Intermittently reactivated during the early 2000s, another long hiatus followed from 2007. Finally, in 2017, Joe felt that the band’s thirtieth anniversary was the right time to resurrect the project in earnest, and released their long overdue debut, The Raven EP: a remastered collection of unearthed recordings from the band’s early years. Revitalized by a new cast of revolving members, The Funeral March would go on to record and release a string of new EPs: Resurgence (2018), Solace (2020), Flood (2021), and the widely praised Persephone (2023) – with several standalone singles bridging the gaps between them – before entering the studio in 2023 to record what would become their final release, It All Falls Apart.

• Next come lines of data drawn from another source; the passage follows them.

/-- A valid replay CUE of another station that passes R117 withdraws the node's own waiting replay, not one in the stage, and in LISTEN
with the take marker clear is taken, whatever its wait; otherwise it changes no lighting. A valid RECALL is answered in RUN, by a
node with a current cue record and no replay of its own in the queue or the stage, with one replay of that cue (R46, R128, R129). That a
take leaves the fade level until the next fade step is the model's reading, log entry 22. -/
def Obligations.ReplayAndRecallReceived : Prop :=
  ∀ (s : State) (f : Frame), canReceive s = true → f.valid = true → f.sender.toNat ≠ s.cfg.node.address →
    (f.kind = .cue → f.replayMark = true →
      ∃ t, exec (.replayReceived f) s = .next t ∧ ScoredGood s t ∧
        t = ((s.setLine { s.line with
          score := t.line.score, degraded := t.line.degraded, access := .closed, queue := t.line.queue }).setLight
            t.light).setGens t.gens ∧
        (f.readCue = none → t.line.queue = s.line.queue ∧ t.light = s.light ∧ t.gens = s.gens) ∧
        ∀ c, f.readCue = some c → t.line.queue = { s.line.queue with replayPlace := none } ∧
          (s.node.state = .listen → s.light.takeMarker = false → CueTaken s t (recordOfCue c)) ∧
          (s.node.state ≠ .listen ∨ s.light.takeMarker = true → t.light = s.light ∧ t.gens = s.gens)) ∧
    (f.kind = .recall →
      ∃ t, exec (.recallReceived f) s = .next t ∧ ScoredGood s t ∧
        t = s.setLine { s.line with
          score := t.line.score, degraded := t.line.degraded, access := .closed, queue := t.line.queue } ∧
        (∀ c, s.node.state = .run → s.light.current = some c → s.line.queue.replayPlace = none →
          (∀ st r, s.line.stage = some st → st.queued.frame ≠ .replay r) →
          t.line.queue = { s.line.queue with
            replayPlace := some (Queued.mk (.replay (Cue.mk c.origin c.serial c.number c.phase 0 c.fade)) 0) }) ∧
        (s.node.state ≠ .run ∨ s.light.current = none ∨ s.line.queue.replayPlace ≠ none ∨
            (∃ st r, s.line.stage = some st ∧ st.queued.frame = .replay r) →
          t.line.queue = s.line.queue))

/-- A fade step: every remaining wait falls by 1, the pending cues that expire are taken in list order, and then the channels are
stepped, written and summed (R120, R121, R124, R125). The PENDING_CUE_EXPIRY row is the fade step at which a pending cue expires; the
FADE_END row of channel n is the one at which the fade that runs once the list is served ends, and no event at any other (the model's
choice, log entries 1 and 29). That a take leaves the fade level is log entry 22. That no pending cue is a STOP is kept by every step
(StepKeepsCapsLegal). -/
def Obligations.FadeStepServesThenAdvances : Prop :=
  ∀ s : State, operatingIn s.node.state = true → (∀ p ∈ s.light.pendingCues, p.number ≠ 255) →
    (∃ t u, exec .fadeStep s = .next t ∧
      TakenInOrder
        ((s.light.pendingCues.filter fun p => decide (p.remaining ≤ 1)).map fun p =>
          { origin := p.origin, serial := p.serial, number := p.number, phase := p.phase, fade := p.fade })
        (s.setLight { s.light with pendingCues :=
          (s.light.pendingCues.filter fun p => decide (1 < p.remaining)).map fun p =>
            { p with remaining := p.remaining - 1 } }) u ∧
      FadesStepped u t ∧
      t = (u.setLight { u.light with fades := t.light.fades, radiant := t.light.radiant }).setGens
        { u.gens with dimmers := t.gens.dimmers } ∧
      ∀ n : Fin 8,
        ((u.light.fades[n.val]).state = .fading → (u.light.fades[n.val]).length ≤ (u.light.fades[n.val]).step + 1 →
          exec (.fadeEnd n) s = exec .fadeStep s) ∧
        ((u.light.fades[n.val]).state ≠ .fading ∨ (u.light.fades[n.val]).step + 1 < (u.light.fades[n.val]).length →
          exec (.fadeEnd n) s = .next s)) ∧
    ((∃ p ∈ s.light.pendingCues, p.remaining ≤ 1) → exec .pendingCueExpiry s = exec .fadeStep s)

/-- A cap step: the target is the smallest of the own cap of a node with ice and the entries' caps, raised to the light floor, or 1000
with none; the slewed cap moves toward it by at most 20 down or 5 up; nothing else changes (R126, R127). -/
def Obligations.CapStepSlewsTowardTheTarget : Prop :=
  ∀ s : State, operatingIn s.node.state = true →
    ∃ target slewed, exec .capStep s = .next (s.setLight { s.light with targetCap := target, slewedCap := slewed }) ∧
      (bound s.cfg .iceSurface = false → (∀ e ∈ s.peers, e.cap = none) → target = 1000) ∧
      (bound s.cfg .iceSurface = true →
        target ≤ max s.cfg.node.lightFloor s.ice.cap) ∧
      (∀ e ∈ s.peers, ∀ c, e.cap = some c → target ≤ max s.cfg.node.lightFloor c) ∧
      (bound s.cfg .iceSurface = true ∨ (∃ e ∈ s.peers, e.cap ≠ none) →
        (bound s.cfg .iceSurface = true ∧ target = max s.cfg.node.lightFloor s.ice.cap) ∨
          ∃ e ∈ s.peers, ∃ c, e.cap = some c ∧ target = max s.cfg.node.lightFloor c) ∧
      (target < s.light.slewedCap →
        slewed = if s.light.slewedCap - target < 20 then target else s.light.slewedCap - 20) ∧
      (s.light.slewedCap < target → slewed = if target - s.light.slewedCap < 5 then target else s.light.slewedCap + 5) ∧
      (target = s.light.slewedCap → slewed = s.light.slewedCap)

While there have been many incarnations of the lineup over the years, Whiteaker was joined in The Funeral March by guitarist Wayne Thiele in 2020, and bassist Darius McCaskey in 2021. This trio recorded It All Falls Apart together with producer William Faith at 13 Studio in Chicago. The band is also joined on the album by guest contributors Ria Aursjoen of Octavian Winters and AURSJ?EN on additional vocals; Rob Hyman of [melter] on drums; and Renard Platine on Bass VI. In the final live version of the group, meanwhile, Joe and Darius were joined by guitarist Jeff Goins, and drummer Joel DeLuna. Rounding the recordings out to the band’s first album-length release, It All Falls Apart also features remixes from Tweaker, BELLHEAD, and The Joy Thieves

It All Falls Apart is out now as a download from Bandcamp, and streaming from Spotify, Apple Music, Amazon Music, and all major digital music outlets.
Joe Whiteaker is survived by a wife and two children, with all proceeds from the release of It All Falls Apart going directly to support the family.